A pulmonary nodule is a small round or oval-shaped growth in the lung. It may also be called a “spot on the lung” or a “coin lesion.” Pulmonary nodules are smaller than three centimeters (around 1.2 inches) in diameter. If the growth is larger than that, it is called a pulmonary mass and is more likely to represent a cancer than a nodule [http://my.clevelandclinic.org/health/articles/pulmonary-nodules].

Nodules can be detected in chest CT images as objects with some kind of rounded shape (even though it is not always the case), which have an intensity that is higher (brighter) than the parenchyma tissue in the lungs.

If a nodule is detected, guidelines have to be followed to decide what is the best management for the patient.

For this purpose, the LungRADS guidelines have been released, which describe the type of follow-up analysis based on the type and size of detected nodules.

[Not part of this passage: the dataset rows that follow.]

def specSenseDecimConfig : CmdSpec :=
  { opcode := 0x0801, lenOk := len 8, image := some 0, key := 2
    checks := fun s p =>
      let pl := p.payload
      let set (d : Decim) : Decim := { d with typ := u8 pl 2, leg := u8 pl 3, d := u16 pl 4, on := true }
      let after := s.modAin (u8 pl 0) fun a => { a with outs := upd a.outs (u8 pl 1) set }
      (decimChecks s pl).take 3 ++ [(2, after.laneRatesOk s.recorder.lanes)] ++ (decimChecks s pl).drop 3
    busyBad := fun s p =>
      let a := u8 p.payload 0
      let o := u8 p.payload 1
      s.slotReads 1 a (some o) || s.cfgReadsAin a (some o)
    run := fun p s =>
      let pl := p.payload
      { st := s.modAin (u8 pl 0) fun a => { a with outs := upd a.outs (u8 pl 1) fun d =>
          let d := { d with cfgPend := some (u8 pl 2, u8 pl 3, u16 pl 4) }
          (if d.cnt = 0 ∨ !d.on then d.windowEnd else d) } } }

/-- The members of a SENSE_KIRCHHOFF_SET. -/
def kirMembers (pl : List Byte) : List Nat := (List.range (min 4 (u8 pl 2))).map fun i => u8 pl (4 + i)

/-- The member checks (R362): in range, enabled, no duplicate, one physical full scale; 0xFF beyond the count. -/
def kirChecks (s : State) (pl : List Byte) : List Check :=
  let m := kirMembers pl
  (List.range 4).map fun i =>
    let a := u8 pl (4 + i)
    (4 + i, if i < u8 pl 2 then decide (a < 24) && (s.ain a).enable && !(m.take i).contains a && (s.ain a).fs == (s.ain (m.headD 0)).fs else a == 255)

def specSenseKirchhoffSet : CmdSpec :=
  { opcode := 0x0802, lenOk := len 12, image := some 0, key := 1
    checks := fun s p =>
      let pl := p.payload
      [inB pl 0 0 7, maskB pl 1 1, inB pl 2 2 4, maskB pl 3 15] ++ kirChecks s pl ++ [inH pl 8 1 32767] ++ resv pl 10 2
    run := fun p s =>
      let pl := p.payload
      { st := s.modKir (u8 pl 0) fun _ =>
          { Kir.reset with enable := bit (u8 pl 1) 0, members := kirMembers pl, signs := u8 pl 3, thr := u16 pl 8 } } }

def specSenseCheckConfig : CmdSpec :=
  { opcode := 0x0803, lenOk := len 8, image := some 0
    checks := fun _ p =>
      let pl := p.payload
      [inH pl 0 4 1024, inH pl 2 4 512, inH pl 4 10 500, maskB pl 6 1] ++ resv pl 7 1
    run := fun p s =>
      let pl := p.payload
      { st := fixShadow (s.modSense fun z =>
          { z with confTol := u16 pl 0, shOffset := u16 pl 2, shGain := u16 pl 4, shEnable := bit (u8 pl 6) 0 }) } }

/-- An HK configuration as in a payload (R364); a divider byte of 0 is 256. -/
def hkOf (pl : List Byte) (h : Hk) : Hk :=
  { h with
    enable := bit (u8 pl 1) 0, urgent := bit (u8 pl 1) 1, unit := u8 pl 2, source := u8 pl 3, period := u32 pl 4, tb := u8 pl 8
    event := u8 pl 9, divider := if u8 pl 10 = 0 then 256 else u8 pl 10, delay := u16 pl 12, winLo := u16 pl 14, winHi := u16 pl 16
    punit := u16 pl 18, fs := BitVec.ofNat 32 (u32 pl 20), pending := none, pendRead := false, outCnt := 0, inCnt := 0, suspended := false }

/-- The declared load of a logical unit in conversions per second, as numerator and denominator (R357). -/
def unitLoad (s : State) (hks : List Hk) (l : Nat) : Nat × Nat :=
  hks.foldl (fun q h =>
    if h.enable && h.unit == l then
      if h.source = 1 then (q.1 * h.period + 1000000 * q.2, q.2 * h.period)
      else if h.source = 2 then
        let p := (s.tb h.tb).cfg.n * 2 * h.divider
        (q.1 * p + 1000000000 * q.2, q.2 * p)
      else q
    else q) (4000, 1)

/-- The rules of R355 and R357 over the inputs as they would stand. -/
def hkSetOk (s : State) (hks : List Hk) (l : Nat) : Bool :=
  let mine := hks.filter fun h => h.enable && h.unit == l
  let cont := mine.filter fun h => h.source == 3
  let q := unitLoad s hks l
  (cont.isEmpty || cont.length == mine.length) &&
  decide ((hks.filter fun h => h.enable && h.source == 3).length ≤ 8) &&
  decide ((mine.filter fun h => h.urgent).length ≤ 1) &&
  decide (q.1 ≤ 800000 * q.2)

def specSenseHkConfig : CmdSpec :=
  { opcode := 0x0804, lenOk := len 24, image := some 0, key := 1
    checks := fun s p =>
      let pl := p.payload
      let src := u8 pl 3
      [inB pl 0 0 63, (1, u8 pl 1 / 4 == 0 && (!bit (u8 pl 1) 1 || src == 1 || src == 2)), inB pl 2 0 4,
       (3, decide (src ≤ 3) && hkSetOk s (upd s.sense.hks (u8 pl 0) (hkOf pl)) (u8 pl 2) &&
         (s.modHk (u8 pl 0) (hkOf pl)).laneRatesOk s.recorder.lanes),
       (4, if src = 1 then decide (10 ≤ u32 pl 4) && decide (u32 pl 4 ≤ 1000000) else u32 pl 4 == 0),
       (8, if src = 2 then decide (u8 pl 8 ≤ 7) else u8 pl 8 == 0), inB pl 9 0 1] ++ resv pl 11 1 ++
      [inH pl 14 0 4094, (16, decide (u16 pl 14 < u16 pl 16) && decide (u16 pl 16 ≤ 4095)), inH pl 18 0 7, posF pl 20]
    conflictBad := fun s p =>
      let h := u8 p.payload 0
      !bit (u8 p.payload 1) 0 && (s.slotReads 2 h none || s.cfgReadsHk h)
    run := fun p s =>
      let n := u8 p.payload 0
      let asked := s.sense.hkReads.any fun r => r.wait.contains n
      { st := s.modHk n fun h =>
          let h' := { hkOf p.payload h with reqAt := s.time, evAt := some (s.pwm.d6.steps s.time) }
          if asked then { h' with pending := h.pending, pendRead := h.pending.isSome } else h' } }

The main categories of nodules considered in LungRADS are 5:

  • solid nodule
  • ground-glass nodules (also called GGN, non-solid nodules)
  • semi-solid nodules (also called part-solid nodules)
  • calcified nodules
  • spiculated nodules

Solid nodules are characterized by an homogeneous texture, a well-defined shape and an intensity above -450 Housfield Units (HU) on CT. Spiculated nodules appear as solid lesions with characteristics spikes at the border, often considered as an indicator of malignancy. Non-Solid nodules (also called ground-glass opacities) have an intensity on CT lower than solid nodules (above -750 HU). Part-Solid nodules (also called semi-solid nodules) contain both a non-solid and a solid part, the latter normally referred to as the solid core. Compared with solid nodules, non-solid and part-solid nodules have a higher frequency of being malignant lesions. Finally,  calcified nodules are characterized by a high intensity and a well-defined rounded shape on CT. If a nodule is completely calcified, it is a benign lesion.

As you can see, the five categories are mentioned in the table, as well as nodule size.

While nodule size is something that can be easily measured using a segmentation software, the discrimination of nodule types is not trivial. The figure on the right shows examples of pulmonary nodules at different scales. For each nodule, a 2D view in the axial, coronal and sagittal view is shown. 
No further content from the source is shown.